Sábado 30 de mayo de 2020

He dormido profundamente, pero solo hasta las cuatro. Es demasiado poco. Llevo horas leyendo o escribiendo en el móvil. Se me cierran los ojos, sin embargo sé que no podré dormirme de nuevo hasta la sobremesa. Pero está JC a mi lado. No me quejo.

Ela, por fin, tiene compañía diaria. Todas las mañanas, que no sé si es suficiente, pero es más que antes. Veremos cómo se producen los acontecimientos.

Terminé la novela y tengo en mente otras tramas.

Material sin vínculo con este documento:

theorem State.sidebandBytes_keeps {zz : State} {x0_ : Nat} {x1_ : State} (h : State.Keeps false zz x1_) : State.Keeps
    false zz (State.sidebandBytes x0_ x1_).2 := by
  induction x0_ generalizing x1_ with
  | zero => exact h
  | succ k ih =>
    unfold State.sidebandBytes
    exact ih (State.sidebandByte_keeps h)

theorem State.sidebandStore_keeps {zz s : State} {b : Byte} (h : State.Keeps false zz s) : State.Keeps false zz
    (State.sidebandStore s b) := by
  unfold State.sidebandStore
  try dsimp only
  repeat' first
    | with_reducible assumption | with_reducible apply State.sidebandReset_keeps | split
    | with_reducible apply State.Keeps.restBoard

theorem State.assignAddr_keeps {zz s : State} {assign : Option Nat} (h : State.Keeps false zz s) : State.Keeps false zz
    (State.assignAddr s assign) := by
  unfold State.assignAddr
  try dsimp only
  repeat' first
    | with_reducible assumption | split
    | with_reducible refine State.Keeps.pins ?_ (by first | exact fun hp hf => hp hf | exact fun hp hf => ⟨(hp hf).1, rfl⟩ | exact fun hp hf => ⟨rfl, (hp hf).2⟩ | exact fun _ _ => ⟨rfl, rfl⟩)

/-! ### Clock -/

theorem Die.tick_keeps {zz x : Die} (h : Die.Keeps zz x) : Die.Keeps zz (Die.tick x) := by
  unfold Die.tick
  try dsimp only
  repeat' first | with_reducible assumption | split | with_reducible apply Die.Keeps.rest

theorem State.putTrace_keeps {zz s : State} {d : Nat} {r : List Byte} (h : State.Keeps false zz s) : State.Keeps false zz
    (State.putTrace s d r) := by
  unfold State.putTrace
  try dsimp only
  repeat' first
    | with_reducible assumption | with_reducible apply State.writeHost_keeps
    | with_reducible apply State.mergeHbm_keeps | with_reducible refine State.Keeps.modDie ?_ (fun _ => ?_) | split
    | with_reducible exact Die.Keeps.refl _ | with_reducible apply Die.Keeps.rest
    | with_reducible apply State.Keeps.rest

theorem State.drainTrace_keeps {zz s : State} {d : Nat} (h : State.Keeps false zz s) : State.Keeps false zz
    (State.drainTrace s d) := by
  unfold State.drainTrace
  try dsimp only
  repeat' first
    | with_reducible assumption | with_reducible apply Die.pushTrace_keeps | with_reducible apply State.granted_keeps
    | with_reducible apply State.queued_keeps | with_reducible apply State.putTrace_keeps
    | with_reducible refine State.Keeps.modDie ?_ (fun _ => ?_)
    | with_reducible refine State.Keeps.foldl (fun _ _ _ => ?_) ?_ | split | with_reducible exact Die.Keeps.refl _
    | with_reducible apply Die.Keeps.rest

end Sys2Proof.Machine
end

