-- ==== Sys2Proof/Laws/KeepsCommands.lean ====
section
/-!
SUPPORT. Every command keeps what the relation says: one lemma each, by the file of its meaning.
-/
namespace Sys2Proof.Machine

/-! ### Registers -/

theorem execLowerHalfRead_keeps {bd : Bool} {zz : State} {p off : Nat} {s : State} {width : Nat} (h : State.Keeps bd zz s)
    : State.KeepsOut bd zz (execLowerHalfRead p off s width) := by
  unfold execLowerHalfRead
  try dsimp only
  repeat' first
    | with_reducible assumption | with_reducible apply State.KeepsOut.next | with_reducible apply State.KeepsOut.idle
    | with_reducible apply State.regRead_keeps | with_reducible apply State.regRead64_keeps
    | with_reducible apply State.atOffset_keeps | with_reducible apply State.Keeps.modRegs | split | intro

theorem execRegisterWrite_keeps {zz : State} {p : Nat} {off width v : Nat} {s : State} (h : State.Keeps false zz s) :
    State.KeepsOut false zz (execRegisterWrite p off width v s) := by
  unfold execRegisterWrite
  try dsimp only
  repeat' first
    | with_reducible assumption | with_reducible apply State.KeepsOut.next | with_reducible apply State.KeepsOut.idle
    | with_reducible apply State.raised_keeps | with_reducible apply State.atOffset_keeps
    | with_reducible apply State.regWrite_keeps | with_reducible apply State.configWrite_keeps
    | with_reducible apply State.Keeps.modRegs | split | intro

theorem execArbFreeze_keeps {bd : Bool} {zz : State} {p d n : Nat} {on : Bool} {s : State} (h : State.Keeps bd zz s) :
    State.KeepsOut bd zz (execArbFreeze p d n on s) := by
  unfold execArbFreeze
  try dsimp only
  repeat' first
    | with_reducible assumption | with_reducible apply State.KeepsOut.done | with_reducible apply State.modArb_keeps
    | with_reducible apply State.inWindow_keeps | with_reducible apply State.egressOpens_keeps | split | intro

theorem execArbClear_keeps {bd : Bool} {zz : State} {p d n : Nat} {s : State} (h : State.Keeps bd zz s) : State.KeepsOut
    bd zz (execArbClear p d n s) := by
  unfold execArbClear
  try dsimp only
  repeat' first
    | with_reducible assumption | with_reducible apply State.KeepsOut.next | with_reducible apply State.inWindow_keeps
    | with_reducible refine State.Keeps.modDie ?_ (fun _ => ?_) | split | with_reducible exact Die.Keeps.refl _
    | with_reducible apply Die.Keeps.rest | intro

theorem execGapMaxClear_keeps {bd : Bool} {zz : State} {p d k : Nat} {s : State} (h : State.Keeps bd zz s) :
    State.KeepsOut bd zz (execGapMaxClear p d k s) := by
  unfold execGapMaxClear
  try dsimp only
  repeat' first
    | with_reducible assumption | with_reducible apply State.KeepsOut.next | with_reducible apply State.clearGap_keeps
    | with_reducible apply State.inWindow_keeps | intro

theorem execTraceIndexReset_keeps {bd : Bool} {zz : State} {p d : Nat} {s : State} (h : State.Keeps bd zz s) :
    State.KeepsOut bd zz (execTraceIndexReset p d s) := by
  unfold execTraceIndexReset
  try dsimp only
  repeat' first
    | with_reducible assumption | with_reducible apply State.KeepsOut.next | with_reducible apply State.inWindow_keeps
    | with_reducible refine State.Keeps.modDie ?_ (fun _ => ?_) | with_reducible exact Die.Keeps.refl _
    | with_reducible apply Die.Keeps.rest | intro

theorem execHbmDivisionWrite_keeps {bd : Bool} {zz : State} {p reg v : Nat} {s : State} (h : State.Keeps bd zz s) :
    State.KeepsOut bd zz (execHbmDivisionWrite p reg v s) := by
  unfold execHbmDivisionWrite
  try dsimp only
  repeat' first
    | with_reducible assumption | with_reducible apply State.KeepsOut.next | with_reducible apply State.KeepsOut.idle
    | with_reducible apply State.raised_keeps | with_reducible apply State.Keeps.modRegs | split

theorem execVectorUnmask_keeps {bd : Bool} {zz : State} {p : Nat} {v : Option Nat} {s : State} (h : State.Keeps bd zz s) :
    State.KeepsOut bd zz (execVectorUnmask p v s) := by
  unfold execVectorUnmask
  try dsimp only
  repeat' first
    | with_reducible assumption | with_reducible apply State.KeepsOut.done | with_reducible apply State.KeepsOut.idle
    | with_reducible apply State.flushPending_keeps | split | with_reducible apply State.Keeps.rest

/-! ### Queues -/

theorem execDoorbellSnoop_keeps {bd : Bool} {zz : State} {k q : Nat} {s : State} (h : State.Keeps bd zz s) :
    State.KeepsOut bd zz (execDoorbellSnoop k q s) := by
  unfold execDoorbellSnoop
  try dsimp only
  repeat' first
    | with_reducible assumption | with_reducible apply State.KeepsOut.next | with_reducible apply State.KeepsOut.idle
    | with_reducible apply State.Keeps.modPort | split

theorem execDoorbellLineRead_keeps {bd : Bool} {zz : State} {k q : Nat} {hv : HostView} {s : State}
    (h : State.Keeps bd zz s) : State.KeepsOut bd zz (execDoorbellLineRead k q hv s) := by
  unfold execDoorbellLineRead
  try dsimp only
  repeat' first
    | with_reducible assumption | with_reducible apply State.KeepsOut.next | with_reducible apply State.KeepsOut.idle
    | with_reducible apply State.merge_keeps | with_reducible apply State.cross_keeps
    | with_reducible apply State.readLine_keeps | with_reducible apply State.Keeps.modPort | split | intro

theorem execDoorbellSweep_keeps {bd : Bool} {zz : State} {k : Nat} {hv : HostView} {s : State} (h : State.Keeps bd zz s) :
    State.KeepsOut bd zz (execDoorbellSweep k hv s) := by
  unfold execDoorbellSweep
  try dsimp only
  repeat' first
    | with_reducible assumption | with_reducible apply State.KeepsOut.next | with_reducible apply State.KeepsOut.idle
    | with_reducible apply State.merge_keeps | with_reducible apply State.logErr_keeps
    | with_reducible apply State.cross_keeps | with_reducible apply State.readLine_keeps
    | with_reducible refine State.Keeps.foldl (fun _ _ _ => ?_) ?_ | split | intro

theorem execDoorbellPoll_keeps {bd : Bool} {zz : State} {k : Nat} {hv : HostView} {s : State} (h : State.Keeps bd zz s) :
    State.KeepsOut bd zz (execDoorbellPoll k hv s) := by
  unfold execDoorbellPoll
  try dsimp only
  repeat' first
    | with_reducible assumption | with_reducible apply State.KeepsOut.next | with_reducible apply State.KeepsOut.idle
    | with_reducible apply State.merge_keeps | with_reducible apply State.cross_keeps
    | with_reducible apply State.readLine_keeps | with_reducible refine State.Keeps.foldl (fun _ _ _ => ?_) ?_ | split
    | intro

theorem execDoorbellDelivery_keeps {bd : Bool} {zz : State} {q : Nat} {s : State} (h : State.Keeps bd zz s) :
    State.KeepsOut bd zz (execDoorbellDelivery q s) := by
  unfold execDoorbellDelivery
  try dsimp only
  repeat' first
    | with_reducible assumption | with_reducible apply State.KeepsOut.next | with_reducible apply State.KeepsOut.idle
    | with_reducible apply State.modQueue_keeps | with_reducible apply State.logErr_keeps
    | with_reducible apply State.readContext_keeps | with_reducible apply State.cross_keeps
    | with_reducible apply State.noteStall_keeps | split | intro

theorem execQueueEnable_keeps {bd : Bool} {zz : State} {p q : Nat} {hv : HostView} {s : State} {die : Nat}
    (h : State.Keeps bd zz s) : State.KeepsOut bd zz (execQueueEnable p q hv s die) := by
  unfold execQueueEnable
  try dsimp only
  repeat' first
    | with_reducible assumption | with_reducible apply State.KeepsOut.done | with_reducible apply State.merge_keeps
    | with_reducible apply State.qtbGo_keeps | with_reducible apply State.enableQueue_keeps | intro

theorem execQueueDrain_keeps {bd : Bool} {zz : State} {p q : Nat} {s : State} {die : Nat} (h : State.Keeps bd zz s) :
    State.KeepsOut bd zz (execQueueDrain p q s die) := by
  unfold execQueueDrain
  try dsimp only
  repeat' first
    | with_reducible assumption | with_reducible apply State.KeepsOut.done
    | with_reducible apply State.qtbResult_keeps | with_reducible apply State.qtbGo_keeps
    | with_reducible apply State.drainQueue_keeps | with_reducible apply State.Keeps.modRegs | split | intro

Debo revisar el manuscrito recién terminado y también el de Nina. En este asunto sigo con mi ritmo y no quiero perderlo.

A mi equipo de escritura les gustó el desenlace. Yo también estoy contenta. Este verano, que no va a ser muy de salir, tendré la cabeza entretenida con más narrativa. Me temo que solo podré echar mano de la piscina comunitaria para sentirme un poco de veraneo.

Estamos en fin de semana y ni se nota. Tal vez veamos a G y a B, ahora que ya nos dejan. Todos los días son iguales, confinados y teletrabajando, nos vendrá bien la novedad.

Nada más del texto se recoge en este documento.